Awsome man, gotta love a morning like that! Sounds like turkey and eggs for breakfast!


----------



## Darwin (Apr 12, 2004)

Nice going man, hard work does have it's rewards!!


----------



## Hoss5355 (Apr 9, 2004)

Congrats on the nice bird. I got my first bird of the year last saturday, and he was a lot like yours. 9 1/4 beard, spurs were busted up, but weighed in at less than 18 lbs. He had been pretty busy as well. I've only seen 1 tom this year so far, which is really odd. Have the birds been gobbling where you are hunting? I'm hunting closer to Old Washington, on the east side of Cambridge. Things have been pretty quiet over this way. The bird I shot saturday never made a sound.
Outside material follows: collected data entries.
-- ==== Sys2Proof/Decode.lean ====
section
/-! DEFINITION. Decoding and encoding of command words (`30_encoding.md` rules R94, R95, R98, R102). A command is one
32-bit word written to CMD; REG has no byte order (`20_memory.md` rule R62), so the decoder reads the word itself. -/

namespace Sys2Proof

/-- Why a word is no command (rule R98). -/
inductive IllegalWord where
  /-- OPC is none of 1, 2, 3. -/
  | opcode
  /-- A bit among 31:8 is set. -/
  | zeroField
  deriving DecidableEq, Repr

/-- Rule R102, total on 32-bit words; an illegal word is rejected by the field that makes it so. -/
def decode (w : Word) : Except IllegalWord Instr :=
  if commandZero w ≠ 0 then .error .zeroField
  else match (commandOpc w).toNat with
    | 0x01 => .ok .gen
    | 0x02 => .ok .enc
    | 0x03 => .ok .syn
    | _ => .error .opcode

/-- The opcode of a command (rule R95), also what the register OP holds (`10_state.md` rule R30). -/
def Instr.opcode : Instr → Nat
  | .gen => 1
  | .enc => 2
  | .syn => 3

/-- The command word: ZERO above OPC (rules R94, R95). -/
def encode (i : Instr) : Word := (0 : BitVec 24) ++ BitVec.ofNat 8 i.opcode

/-- The instruction read from the number w of an nbits-bit row of the opcode table. A command is one 32-bit word, so a
number that does not fit 32 bits is no command. -/
def decodeTableWord (nbits w : Nat) : Option Instr :=
  if nbits ≤ 32 ∧ w < 2 ^ 32 then
    match decode (BitVec.ofNat 32 w) with
    | .ok i => some i
    | .error _ => none
  else none

end Sys2Proof
end

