-- ==== Sys2Proof/Machine/Ops.lean ====
section
/-! DEFINITION. The named operations over memory and registers (`00_scope.md` rule R10, `20_memory.md`), ending a command
in failure (`60_exceptions.md` rule R193) and in success (rule R194), and reset. There is no return from a failure:
"There is no return-from-trap command and nothing to restore" (rule R196). -/

namespace Sys2Proof.Machine

/-- The value at an address, if the memory lists one. -/
def Memory.read {α : Type} : Memory α → Nat → Option α
  | [], _ => none
  | (b, w) :: m, a => if a = b then some w else Memory.read m a

/-- The memory with v at an address, the addresses still rising. -/
def Memory.write {α : Type} : Memory α → Nat → α → Memory α
  | [], a, v => [(a, v)]
  | (b, w) :: m, a, v =>
    if a < b then (a, v) :: (b, w) :: m
    else if a = b then (a, v) :: m
    else (b, w) :: Memory.write m a v

/-- Every address of the memory is above `lo`. -/
def Memory.above {α : Type} (lo : Nat) (m : Memory α) : Bool := m.all fun e => decide (lo < e.1)

/-- The canonical form: addresses strictly rising. -/
def Memory.wf {α : Type} : Memory α → Bool
  | [] => true
  | (b, _) :: m => Memory.above b m && Memory.wf m

/-- Every address of the memory is below `bound`. -/
def Memory.below {α : Type} (bound : Nat) (m : Memory α) : Bool := m.all fun e => decide (e.1 < bound)

/-- `SmpRead(k)` (`20_memory.md` rule R63). A cell that holds no value reads as a free value (rule R73, log entry 4). -/
def smpRead (s : State) (k : Nat) : Half := (Memory.read s.smp k).getD (Config.powerOnSample s.epoch k)

/-- `SmpWrite(k, w)` (`20_memory.md` rule R63). -/
def smpWrite (s : State) (k : Nat) (w : Half) : State := { s with smp := Memory.write s.smp k w }

/-- The byte `OUT[a]` (`20_memory.md` rule R65). A byte that holds no value reads as a free value (rule R73, log entry 4). -/
def outRead (s : State) (a : Nat) : Byte := (Memory.read s.out a).getD (Config.powerOnByte s.epoch a)

/-- `OUT[a] <- b`. -/
def outWrite (s : State) (a : Nat) (b : Byte) : State := { s with out := Memory.write s.out a b }

/-- `MemWrite(addr, n, v)` (`20_memory.md` rule R66): the n low bytes of v, least significant at addr. -/
def memWrite (s : State) (addr : Nat) : Nat → Nat → State
  | 0, _ => s
  | n + 1, v => memWrite (outWrite s addr (BitVec.ofNat 8 v)) (addr + 1) n (v / 256)

/-- `MemRead(addr, n)` (`20_memory.md` rule R67): the integer the n bytes from addr spell, least significant first. -/
def memRead (s : State) (addr : Nat) : Nat → Nat
  | 0 => 0
  | n + 1 => (outRead s addr).toNat + 256 * memRead s (addr + 1) n

/-- The word a register reads as (`30_encoding.md` rule R91); CMD stores nothing and reads 0 (`10_state.md` rule R23). -/
def readReg (s : State) : Reg → Word
  | .cmd => 0
  | .status => s.status.word
  | .sampleRate => s.sampleRate
  | .bitDepth => s.bitDepth
  | .freq => s.freq
  | .duration => s.duration
  | .channels => s.channels
  | .smpLen => s.smpLen
  | .outLen => s.outLen

/-- A host write of w to a register that stores what is written (`30_encoding.md` rule R91, `10_state.md` rule R29); a
write to a read-only register changes nothing (rule R28), and CMD stores nothing (rule R23). -/
def writeReg (s : State) (r : Reg) (w : Word) : State :=
  match r with
  | .cmd => s
  | .status => s
  | .sampleRate => { s with sampleRate := w }
  | .bitDepth => { s with bitDepth := w }
  | .freq => { s with freq := w }
  | .duration => { s with duration := w }
  | .channels => { s with channels := w }
  | .smpLen => { s with smpLen := w }
  | .outLen => s

/-- Whether a command produces the sample sequence (`30_encoding.md` rule R96). -/
def producesSamples : Instr → Bool
  | .gen => true
  | .enc => false
  | .syn => true

/-- Whether a command produces the file (`30_encoding.md` rule R96). -/
def producesFile : Instr → Bool
  | .gen => false
  | .enc => true
  | .syn => true

/-- `raise`: the end of a command in failure (`60_exceptions.md` rule R193): STATUS takes the result and the cause, the
length register of every buffer the command would have produced becomes 0, nothing else changes. `none` stands for a
word that is no command: it would have produced nothing, so it writes STATUS only (rule R190). The internal registers
keep what they held, which the spec leaves open (`93_implementation_defined.md` U11; DESIGN CHOICE, log entry 5). -/
def raise (i : Option Instr) (r : Result) (c : Cause) (s : State) : State :=
  { s with
    status := ⟨false, r, c⟩
    smpLen := if i.any producesSamples then 0 else s.smpLen
    outLen := if i.any producesFile then 0 else s.outLen }

/-- The end of a command in success: `x[STATUS] <- {BUSY=0, RESULT=OK, CAUSE=NONE}`, `SEQ <- IDLE`
(`60_exceptions.md` rule R194). The internal registers OP, N, MOD, STEP, ACC, IDX and WP keep their last values, which
the spec leaves open (`93_implementation_defined.md` U11; DESIGN CHOICE, log entry 5). -/
def succeed (s : State) : State := { s with status := ⟨false, .ok, .none⟩, seq := .idle }

/-- STATUS while a command executes: `{BUSY=1, RESULT=NONE, CAUSE=NONE}` (`10_state.md` rule R33). -/
def Status.executing : Status := ⟨true, .none, .none⟩

/-- Reset (`70_reset_and_hazards.md` rules R210, R212): the block is as after reset, whatever it was doing; no cell of
SMP or OUT holds a value. What the outside world does next and has read is not the block's and stays; the epoch of the
free values is a new one (log entry 4). -/
def applyReset (s : State) : State :=
  { State.reset with
    inbox := s.inbox
    replies := s.replies
    granularity := s.granularity
    epoch := s.epoch + 1
    draws := s.draws }

end Sys2Proof.Machine
end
Again, congrats on a nice bird!

Kevin


----------



## M.Magis (Apr 5, 2004)

I couldn't begin to guess the number of birds I've heard this year, but most have been on other properties.  There have been a couple mornings where I've heard hundreds of gobbles. However, the property I hunt has been fairly quiet. I see a longbeard or two most days, but there's always hens with them, as many as 5 with one gobbler. Until today, I'd yet to call a bird in, or even get one to move my way in the least. I just happened to catch him when he was alone. I'm hunting west of Cambridge, within a few miles of New Concord.


----------



## misfit (Apr 5, 2004)

nice bird,mike.


----------